Writes data (DataFrame, list of dicts, or dict) to a CSV file. Falls back to the lightweight CSV writer if pandas is not available.
- Parameters:
path (str) – Path where the CSV file should be written
data (Union[pandas.DataFrame, list, dict]) – Data to write (DataFrame, list of dicts, or dict)
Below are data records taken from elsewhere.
-- ==== Sys2Proof/Proofs/Ballots.lean ====
section
/-! PROPOSE, AGREE and REFUSE (R140 to R142). -/

namespace Sys2Proof.Machine

open Sys2Proof

-- One process elaborates the whole text: proofs taken in turn stay within its memory.
set_option Elab.async false

/-! ### Opening and counting at a part with a request in hand -/

/-- The stream held for a ballot has nothing to do with the request in hand. -/
theorem Device.received_holdBallotStream (d : Device) (p : Port) (r : Request) (op : BallotOp) (v : Bool) :
    (d.received p r).holdBallotStream op v = (d.holdBallotStream op v).received p r := by
  cases op with
  | format => rfl
  | purge st inc =>
    show (d.received p r).setBallotHeld st v = (d.setBallotHeld st v).received p r
    unfold Device.setBallotHeld
    rw [Device.received_stream]
    cases d.stream st <;> rfl

theorem PerPort.subset_iff (s t : PortSet) : s.subset t = true ↔ ∀ q, s.get q = true → t.get q = true := by
  unfold PerPort.subset portList
  simp only [List.all_cons, List.all_nil, Bool.and_true, Bool.and_eq_true, Bool.or_eq_true, Bool.not_eq_true']
  constructor
  · rintro ⟨ha, hb, hc⟩ q hq
    cases q <;> simp_all
  · intro h
    refine ⟨?_, ?_, ?_⟩
    all_goals exact (Bool.eq_false_or_eq_true _).symm.imp id fun hq => h _ hq

/-- A sole party's ballot is complete with its proposer's vote (R141). -/
theorem PerPort.subset_self_iff (s : PortSet) (p : Port) :
    s.subset ((PerPort.all false).set p true) = true ↔ ∀ q, q ≠ p → s.get q = false := by
  rw [PerPort.subset_iff]
  refine forall_congr' fun q => ?_
  rw [PerPort.get_set, PerPort.get_all]
  by_cases h : q = p <;> simp [h]

/-- The open ballot passes exactly when every party has agreed (R141, R142). -/
theorem Device.passIfComplete_eq {d : Device} {bl : Ballot} (h : d.consent.ballot = some bl) :
    d.passIfComplete = if bl.parties.subset bl.agreed then d.passBallot bl else d := by
  simp [Device.passIfComplete, h]

/-- A part at rest that has answered stays at rest with a ballot opened, counted or closed. -/
theorem Device.quiet_balloted {d : Device} {p : Port} (h : d.quiet) (hr : d.ready p) (x : Response)
    (E : PerPort EventUnit) (S : Vector Stream 16) {K : Consent} (hk : K.state = .idle ∨ K.state = .opened) :
    ({ d.replied p x with events := E, streams := S, consent := K } : Device).quiet := by
  refine Device.quiet_of_consent h (d.replied p x).ports E d.cursors S K d.draws hk fun q => ?_
  by_cases hq : q = p
  · subst hq
    refine Device.stepTake_none_of_empty ?_
    simpa [Device.replied, Device.setPort, Device.port] using hr.2.1
  · refine Device.stepTake_congr (d := d) rfl ?_ ?_ (Device.stepTake_of_quiet h q)
    · simp [Device.replied, Device.setPort, PerPort.get_set, hq, Device.port]
    · simp [Device.replied, Device.setPort, PerPort.get_set, hq, Device.port]

/-! ### PROPOSE -/

theorem ballotMode_of {m : DeviceState} (h : m = .ready ∨ m = .readOnly ∨ m = .blank) : ballotMode m = none := by
  rcases h with rfl | rfl | rfl <;> rfl

/-- A PROPOSE that names a PURGE or a FORMAT comes to the last two checks of R140. -/
theorem Device.takePropose_named {d : Device} {p : Port} (ha : (d.port p).attached = true) (r : Request) {body : List Byte}
    {op : BallotOp} {parties : PortSet}
    (h : (∃ x, body = [0x02#8, x]) ∧ op = .format ∧ parties = d.attachedPorts ∧
        (d.mode = .ready ∨ d.mode = .readOnly ∨ d.mode = .blank) ∨
      (∃ st b, body = [0x01#8, streamByte st] ∧ op = .purge st (d.incarnation st) ∧
        d.stream st = some b ∧ parties = b.readers.set b.writer true) ∧ d.mode = .ready) :
    (d.received p r).takePropose p body = (d.received p r).proposeTo p op parties := by
  rcases h with ⟨⟨x, rfl⟩, rfl, rfl, hm⟩ | ⟨⟨st, b, rfl, rfl, hs, rfl⟩, hm⟩
  · have hcode : (byteAt [0x02#8, x] 0).toNat = 2 := rfl
    have hports : (d.received p r).attachedPorts = d.attachedPorts :=
      PerPort.ext_get fun q => by
        have hport (d : Device) : d.attachedPorts.get q = (d.port q).attached := by cases q <;> rfl
        rw [hport, hport, Device.received_attached]
    rw [takePropose, hcode, if_neg (by decide), Device.received_admission, Device.received_mode, ballotMode_of hm,
      Device.admission_none ha, hports]
    rfl
  · have hcode : (byteAt [0x01#8, streamByte st] 0).toNat = 1 := rfl
    have hnamed : (d.received p r).namedStream (List.drop 1 [0x01#8, streamByte st]) = .ok (st, b) :=
      Device.namedStream_of (d := d) hs []
    rw [takePropose, hcode, if_pos rfl, Device.received_admission, Device.received_mode, hm,
      show writeMode .ready = none from rfl, Device.admission_none ha]
    simp only [if_true, hnamed]
    rfl

/-- Settles O28. -/
theorem proposeOpensABallot : Obligations.ProposeOpensABallot := by
  refine ⟨fun s p tag operation x h ha hm h1 h2 => ?unknown, fun s p tag body op parties h ha hop => ?named⟩
  case unknown =>
    refine exec_command_only_answers h .propose tag [operation, x] .badArg [] rfl rfl ?_
    have hcode : (byteAt [operation, x] 0).toNat = operation.toNat := rfl
    have hne1 : operation.toNat ≠ 1 := fun he => h1 (BitVec.eq_of_toNat_eq he)
    have hne2 : operation.toNat ≠ 2 := fun he => h2 (BitVec.eq_of_toNat_eq he)
    show (s.dev.received p _).takePropose p _ = _
    rw [Device.takePropose, hcode, if_neg hne1, Device.received_admission, Device.received_mode, ballotMode_of hm,
      Device.admission_none ha]
    simp only [if_neg hne1, if_neg hne2]
  case named =>
    intro id bl held d
    have hb : bodyFits body = true ∧ lengthGood .propose body = true := by
      rcases hop with ⟨⟨x, rfl⟩, -⟩ | ⟨⟨st, b, rfl, -⟩, -⟩ <;> exact ⟨rfl, rfl⟩
    have hcarry : (s.dev.received p (.known tag .propose body)).carryOut p .propose body =
        (s.dev.received p (.known tag .propose body)).proposeTo p op parties := Device.takePropose_named ha _ hop
    have hframe : held = { s.dev with streams := held.streams, consent := held.consent } := by
      simp only [held]
      rw [Device.holdBallotStream_frame]
    have hopened : (s.dev.received p (.known tag .propose body)).openBallot p op parties = d.passIfComplete := by
      have hheld : ((s.dev.received p (.known tag .propose body)).openBallot p op parties) =
          (((held.offerSet (parties.set p false) ⟨.ballotOpen, some id.toNat, some op.code⟩).received p
            (.known tag .propose body)).answer p .ok [id]).passIfComplete := by
        rw [← Device.received_offerSet, ← Device.received_holdBallotStream]
        rfl
      rw [hheld, Device.received_answer]
      · rfl
      · refine Device.ready_congr ?_ ?_ ?_ h.1.2.2
        · rw [Device.offerSet_frame]
          show held.exec p = _
          rw [hframe]
          rfl
        all_goals
          rw [Device.offerSet_port, hframe]
          rfl
    have hballot : d.consent.ballot = some bl := by
      simp only [d, held]
      rw [Device.offerSet_frame, Device.holdBallotStream_frame]
      rfl
    have hframe : d = { s.dev.replied p (reply tag .propose .ok [id]) with
        events := d.events, streams := d.streams, consent := d.consent } := by
      simp only [d, held]
      rw [Device.offerSet_frame, Device.holdBallotStream_frame]
      rfl
    have hstate : d.consent.state = .opened := by
      simp only [d, held]
      rw [Device.offerSet_frame, Device.holdBallotStream_frame]
      rfl
    refine ⟨fun hp => ?party, fun hp hs => ?busy, fun hp hs hq => ?opened, fun hp hs hq => ?sole⟩
    case party =>
      refine exec_command_only_answers h .propose tag body .notParty [] hb.1 hb.2 (hcarry.trans ?_)
      simp [Device.proposeTo, hp]
    case busy =>
      refine exec_command_only_answers h .propose tag body .ballotBusy [] hb.1 hb.2 (hcarry.trans ?_)
      simp [Device.proposeTo, hp, hs]
    all_goals
      have hexec : exec (.propose p tag body) s = .next (s.onDev d.passIfComplete.settled) := by
        refine (exec_command_awaits h.1 .propose tag body hb.1).trans ?_
        rw [Device.process_received h.2 hb.2, hcarry, ← hopened]
        simp [Device.proposeTo, hp, hs]
      rw [hexec, Device.passIfComplete_eq hballot]
    case opened =>
      obtain ⟨q, hne, hq⟩ := hq
      rw [if_neg fun hall => absurd ((PerPort.subset_self_iff _ _).mp hall q hne) (by simp [bl, hq])]
      refine congrArg _ (congrArg _ (Device.settled_quiet ?_))
      rw [hframe]
      exact Device.quiet_balloted h.1.2.1 h.1.2.2 _ _ _ (.inr hstate)
    case sole => rw [if_pos ((PerPort.subset_self_iff _ _).mpr hq)]

/-! ### AGREE and REFUSE -/

/-- The checks of a vote, passed up to the ballot (R142). -/
theorem Device.voteCheck_eq {d : Device} {p : Port} (hm : d.mode = .ready ∨ d.mode = .readOnly ∨ d.mode = .blank)
    (ha : (d.port p).attached = true) (r : Request) (id : Byte) :
    (d.received p r).voteCheck p [id] =
      match d.consent.ballot with
      | none => .error .stale
      | some bl =>
        if d.consent.state ≠ .opened || bl.id ≠ id then .error .stale
        else if !bl.parties.get p then .error .notParty
        else if bl.agreed.get p then .error .voted
        else .ok bl := by
  rw [voteCheck, Device.received_admission, Device.received_mode, ballotMode_of hm, Device.admission_none ha]
  rfl

/-- A vote refused by its check is answered so, AGREE and REFUSE alike. -/
theorem votes_refused {s : State} {p : Port} {tag id : Byte} (h : s.dev.serves p) {status : Status}
    (hc : ∀ r, (s.dev.received p r).voteCheck p [id] = .error status) :
    exec (.agree p tag [id]) s = .next (s.onDev (s.dev.replied p (reply tag .agree status []))) ∧
      exec (.refuse p tag [id]) s = .next (s.onDev (s.dev.replied p (reply tag .refuse status []))) := by
  constructor
  · exact exec_command_only_answers h .agree tag [id] status [] rfl rfl (by simp [Device.carryOut, Device.takeAgree, hc])
  · exact exec_command_only_answers h .refuse tag [id] status [] rfl rfl (by simp [Device.carryOut, Device.takeRefuse, hc])

/-- Settles O29. -/
theorem votesCountOrClose : Obligations.VotesCountOrClose := by
  intro s p tag id h ha hm
  have hcheck (r : Request) := Device.voteCheck_eq hm ha r id
  refine ⟨fun hstale => votes_refused h fun r => ?stale, fun bl hs hbl hid => ⟨fun hp => votes_refused h fun r => ?party,
    fun hp hv => votes_refused h fun r => ?voted, fun hp hv => ?vote⟩⟩
  case stale =>
    rw [hcheck]
    rcases hstale with hs | hnone | ⟨bl, hbl, hid⟩
    · cases s.dev.consent.ballot <;> simp [hs]
    · simp [hnone]
    · simp [hbl, hid]
  case party => simp [hcheck, hbl, hs, hid, hp]
  case voted => simp [hcheck, hbl, hs, hid, hp, hv]
  case vote =>
    intro counted d
    have hok (r : Request) : (s.dev.received p r).voteCheck p [id] = .ok bl := by simp [hcheck, hbl, hs, hid, hp, hv]
    have hagree : exec (.agree p tag [id]) s = .next (s.onDev d.passIfComplete.settled) := by
      refine (exec_command_awaits h.1 .agree tag [id] rfl).trans ?_
      rw [Device.process_received h.2 rfl]
      simp only [Device.carryOut, Device.takeAgree, hok]
      refine congrArg (fun x : Device => Host.Outcome.next (s.onDev x.passIfComplete.settled)) ?_
      exact Device.received_answer (d := { s.dev with consent := { s.dev.consent with ballot := some counted } })
        (Device.ready_congr rfl rfl rfl h.1.2.2) _ _ _
    rw [hagree, Device.passIfComplete_eq (bl := counted) rfl]
    refine ⟨fun hsub => ?_, fun hsub => ?_, ?_⟩
    · rw [if_neg (by simp only [counted] at hsub ⊢; simp [hsub])]
      refine congrArg _ (congrArg _ (Device.settled_quiet ?_))
      exact Device.quiet_balloted h.1.2.1 h.1.2.2 _ s.dev.events s.dev.streams (.inr hs)
    · rw [if_pos hsub]
    · refine (exec_command_awaits h.1 .refuse tag [id] rfl).trans ?_
      rw [Device.process_received h.2 rfl]
      simp only [Device.carryOut, Device.takeRefuse, hok]
      rw [Device.received_answer h.1.2.2]
      exact congrArg _ (congrArg _ (Device.settled_quiet (Device.quiet_closeBallot
        (Device.quiet_replied h.1.2.1 h.1.2.2 _ s.dev.events s.dev.cursors s.dev.draws) _)))

end Sys2Proof.Machine
end

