-- ==== Sys2Proof/Proofs/StreamTables.lean ====
section
/-! What the operations on the stream table and the page maps leave of streams and sectors, said once for each (R4 to R6,
R10, R36). -/

namespace Sys2Proof.Machine

open Sys2Proof

-- One process elaborates the whole text: proofs taken in turn stay within its memory.
set_option Elab.async false

/-! ### Counters and the high flag (R4 to R6) -/

section Streams

variable (d : Device) (st : Fin 16)

@[simp] theorem Device.evalHigh_mode : (d.evalHigh st).mode = d.mode := by rw [Device.evalHigh_frame]
@[simp] theorem Device.evalHigh_sectors : (d.evalHigh st).sectors = d.sectors := by rw [Device.evalHigh_frame]
@[simp] theorem Device.evalHigh_writer : (d.evalHigh st).writer = d.writer := by rw [Device.evalHigh_frame]
@[simp] theorem Device.evalHigh_cursors : (d.evalHigh st).cursors = d.cursors := by rw [Device.evalHigh_frame]
@[simp] theorem Device.recount_mode : (d.recount st).mode = d.mode := by rw [Device.recount_frame]
@[simp] theorem Device.recount_sectors : (d.recount st).sectors = d.sectors := by rw [Device.recount_frame]
@[simp] theorem Device.recount_writer : (d.recount st).writer = d.writer := by rw [Device.recount_frame]
@[simp] theorem Device.recount_cursors : (d.recount st).cursors = d.cursors := by rw [Device.recount_frame]
@[simp] theorem Device.recount_events : (d.recount st).events = d.events := by rw [Device.recount_frame]

/-- A sector's descriptor is read off the sector map alone (R8). -/
theorem Device.sector_congr {d d' : Device} (h : d'.sectors = d.sectors) (n : Nat) : d'.sector n = d.sector n := by
  simp [Device.sector, h]

theorem Device.chainUsed_congr {d d' : Device} (h : d'.sectors = d.sectors) (chain : List Nat) :
    d'.chainUsed chain = d.chainUsed chain := by
  simp [Device.chainUsed, Device.sector, h]

theorem Device.chainOldest_congr {d d' : Device} (h : d'.sectors = d.sectors) (chain : List Nat) (next : Nat) :
    d'.chainOldest chain next = d.chainOldest chain next := by
  simp [Device.chainOldest, Device.sector, h]

variable {st} in
theorem Device.recount_stream_self {b : StreamBody} (h : d.stream st = some b) : (d.recount st).stream st =
    some { b with used := d.chainUsed b.chain, oldest := d.chainOldest b.chain b.next } := by
  simp [Device.recount, h]

theorem Device.recount_stream_other {st' : Fin 16} (h : st' ≠ st) : (d.recount st).stream st' = d.stream st' := by
  unfold Device.recount
  split
  · rfl
  · exact Device.stream_setBody_other d st st' _ h

@[simp] theorem Device.recount_incarnation (st' : Fin 16) : (d.recount st).incarnation st' = d.incarnation st' := by
  unfold Device.recount
  split <;> simp

theorem Device.evalHigh_stream_other {st' : Fin 16} (h : st' ≠ st) : (d.evalHigh st).stream st' = d.stream st' := by
  unfold Device.evalHigh
  split
  · rfl
  · split
    · split
      · rfl
      · rw [Device.offer_frame]
        exact Device.stream_setBody_other d st st' _ h
    · exact Device.stream_setBody_other d st st' _ h

@[simp] theorem Device.evalHigh_incarnation (st' : Fin 16) : (d.evalHigh st).incarnation st' = d.incarnation st' := by
  unfold Device.evalHigh
  split
  · rfl
  · split
    · split
      · rfl
      · rw [Device.offer_frame]
        exact Device.incarnation_setBody d st st' _
    · exact Device.incarnation_setBody d st st' _

theorem Device.evalHigh_stream_none (h : d.stream st = none) : d.evalHigh st = d := by simp [Device.evalHigh, h]

theorem Device.recount_none (h : d.stream st = none) : d.recount st = d := by simp [Device.recount, h]

/-- A stream's counters and flags brought up to date, as R36, R24 and R148 do it: recounted, then the high flag. -/
theorem Device.recounted_self {b : StreamBody} (h : d.stream st = some b) : ((d.recount st).evalHigh st).stream st =
    some { b with
      used := d.chainUsed b.chain, oldest := d.chainOldest b.chain b.next
      high := decide (b.quota * 16 - d.chainUsed b.chain ≤ b.margin) } :=
  (highFlagFollowsTheRoom _ st _ (d.recount_stream_self h)).1

theorem Device.recounted_other {st' : Fin 16} (h : st' ≠ st) : ((d.recount st).evalHigh st).stream st' = d.stream st' := by
  rw [Device.evalHigh_stream_other _ _ h, Device.recount_stream_other _ _ h]

/-- It changes the stream table and the event units. -/
theorem Device.recounted_frame : (d.recount st).evalHigh st =
    { d with streams := ((d.recount st).evalHigh st).streams, events := ((d.recount st).evalHigh st).events } := by
  rw [Device.evalHigh_frame, Device.recount_frame]

/-- A stream keeps its writer and its incarnation while its counters follow its chain (R1). -/
theorem Device.recounted_writer (st' : Fin 16) {b : StreamBody} (h : d.stream st' = some b) :
    ∃ b', ((d.recount st).evalHigh st).stream st' = some b' ∧ b'.writer = b.writer := by
  by_cases hst : st' = st
  · subst hst
    exact ⟨_, d.recounted_self st' h, rfl⟩
  · exact ⟨b, (d.recounted_other st hst).trans h, rfl⟩

end Streams

/-! ### A page taken (R36) -/

@[simp] theorem Sector.setPage_state (x : Sector) (page : Nat) (v : PageState) : (x.setPage page v).state = x.state := by
  unfold Sector.setPage
  split <;> rfl

@[simp] theorem Sector.setPage_mark (x : Sector) (page : Nat) (v : PageState) : (x.setPage page v).mark = x.mark := by
  unfold Sector.setPage
  split <;> rfl

/-- The descriptor of a sector whose page is taken: FILLED after its page 15 (R36). -/
def Sector.taken (x : Sector) (page : Nat) : Sector :=
  { x.setPage page .writing with state := if page = 15 then .filled else x.state }

theorem Device.takePage_eq (d : Device) (st : Fin 16) (n page : Nat) : d.takePage st n page =
    ((d.setSector n ((d.sector n).taken page)).recount st).evalHigh st := by
  have : (d.sector n).taken page = if page = 15 then { (d.sector n).setPage page .writing with state := .filled }
      else (d.sector n).setPage page .writing := by
    unfold Sector.taken
    split
    · rfl
    · rw [← Sector.setPage_state (d.sector n) page .writing]
  rw [this]
  rfl

/-- Taking a page changes the sector map, the stream table and the event units. -/
theorem Device.takePage_frame (d : Device) (st : Fin 16) (n page : Nat) : d.takePage st n page =
    { d with
      sectors := (d.takePage st n page).sectors, streams := (d.takePage st n page).streams
      events := (d.takePage st n page).events } := by
  rw [Device.takePage_eq, Device.recounted_frame, Device.setSector_frame]

theorem Device.takePage_sector (d : Device) (st : Fin 16) {n : Nat} (page : Nat) (hn : n < 256) :
    (d.takePage st n page).sector n = (d.sector n).taken page := by
  rw [Device.takePage_eq, Device.sector_congr ((Device.evalHigh_sectors _ st).trans (Device.recount_sectors _ st)),
    Device.sector_setSector _ _ _ hn]

theorem Device.takePage_sector_other (d : Device) (st : Fin 16) {n m : Nat} (page : Nat) (h : m ≠ n) :
    (d.takePage st n page).sector m = d.sector m := by
  rw [Device.takePage_eq, Device.sector_congr ((Device.evalHigh_sectors _ st).trans (Device.recount_sectors _ st)),
    Device.sector_setSector_other _ _ _ _ h]

theorem Device.takePage_stream (d : Device) (st : Fin 16) (n page : Nat) {b : StreamBody} (h : d.stream st = some b) :
    (d.takePage st n page).stream st = some { b with
      used := (d.takePage st n page).chainUsed b.chain, oldest := (d.takePage st n page).chainOldest b.chain b.next
      high := decide (b.quota * 16 - (d.takePage st n page).chainUsed b.chain ≤ b.margin) } := by
  have hs : (d.setSector n ((d.sector n).taken page)).stream st = some b := by simpa [Device.stream] using h
  have hsectors : (d.takePage st n page).sectors = (d.setSector n ((d.sector n).taken page)).sectors := by
    rw [Device.takePage_eq]
    simp
  rw [Device.chainUsed_congr hsectors, Device.chainOldest_congr hsectors, Device.takePage_eq]
  exact Device.recounted_self _ st hs

/-- No stream comes to have another writer or incarnation. -/
theorem Device.takePage_writer (d : Device) (st : Fin 16) (n page : Nat) (st' : Fin 16) {b : StreamBody}
    (h : d.stream st' = some b) : ∃ b', (d.takePage st n page).stream st' = some b' ∧ b'.writer = b.writer := by
  rw [Device.takePage_eq]
  exact Device.recounted_writer _ st st' (by simpa [Device.stream] using h)

@[simp] theorem Device.takePage_incarnation (d : Device) (st : Fin 16) (n page : Nat) (st' : Fin 16) :
    (d.takePage st n page).incarnation st' = d.incarnation st' := by
  rw [Device.takePage_eq, Device.evalHigh_incarnation, Device.recount_incarnation]
  simp [Device.incarnation]

/-! ### Where executors and the arbiter stand aside -/

section Work

variable (d : Device) (E : PerPort Executor) (a : Arbiter)

/-- The part with its executors and arbiter as given. -/
def Device.withWork : Device := { d with execs := E, arbiter := a }

theorem Device.evalHigh_withWork (st : Fin 16) : (d.withWork E a).evalHigh st = (d.evalHigh st).withWork E a := by
  have hs : (d.withWork E a).stream st = d.stream st := rfl
  unfold Device.evalHigh
  rw [hs]
  split
  · rfl
  · split
    · split
      · rfl
      · unfold Device.offer
        split <;> rename_i h
        · exact (if_pos h).symm ▸ rfl
        · exact (if_neg h).symm ▸ rfl
    · rfl

theorem Device.recount_withWork (st : Fin 16) : (d.withWork E a).recount st = (d.recount st).withWork E a := by
  have hs : (d.withWork E a).stream st = d.stream st := rfl
  unfold Device.recount
  rw [hs]
  split <;> rfl

theorem Device.setSector_withWork (n : Nat) (x : Sector) : (d.withWork E a).setSector n x = (d.setSector n x).withWork E a := by
  unfold Device.setSector
  split <;> rfl

/-- Taking a page looks at neither (R36). -/
theorem Device.takePage_withWork (st : Fin 16) (n page : Nat) :
    (d.withWork E a).takePage st n page = (d.takePage st n page).withWork E a := by
  rw [Device.takePage_eq, Device.takePage_eq, Device.setSector_withWork, Device.recount_withWork, Device.evalHigh_withWork]
  rfl

end Work

end Sys2Proof.Machine
end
kwargs – Additional keyword arguments passed to pandas.to_csv()
- Returns:
None
- Raises:
FileNotFoundError – If the file path is not a CSV file
ImportError – If pandas is not installed
- Example:
>>> data = [{'name': 'John', 'age': 30}, {'name': 'Jane', 'age': 25}] >>> write_csv('/path/to/output.csv', data)
- mango.processing.file_functions.write_csv_light(path, data, sep=None, encoding=None)¶
Write data to CSV using the standard csv library (pandas-free).
Writes a list of dictionaries to a CSV file using Python’s built-in csv module. The first dictionary’s keys become the column headers.
- Parameters:
path (str) – Path where the CSV file should be written
data (list[dict]) – List of dictionaries to write
sep (str, optional) – Column separator (default: ‘,’)
encoding (str, optional) – File encoding (default: system default)
- Returns:
None
- Raises:
FileNotFoundError – If the file path is not a CSV file
ValueError – If data is empty or invalid
- Example:
>>> data = [{'name': 'John', 'age': 30}, {'name': 'Jane', 'age': 25}] >>> write_csv_light('/path/to/output.csv', data)
- mango.processing.file_functions.adjust_excel_col_width(writer, df, table_name: str, min_len: int = 7)¶
Adjust column widths in an Excel file for better readability.
Automatically adjusts the width of columns in an Excel worksheet based on the content length, with a minimum width constraint.
- Parameters:
writer (pandas.ExcelWriter) – Excel writer object (pandas ExcelWriter)
df (pandas.DataFrame) – DataFrame containing the data
table_name (str) – Name of the worksheet/sheet
min_len (int) – Minimum column width (default: 7)
- Returns:
None
- Example:
>>> with pd.ExcelWriter('output.xlsx') as writer: ... df.to_excel(writer, sheet_name='Sheet1') ... adjust_excel_col_width(writer, df, 'Sheet1')
- mango.processing.file_functions.load_excel_light(path, sheets=None)¶
Load an Excel file without pandas dependency.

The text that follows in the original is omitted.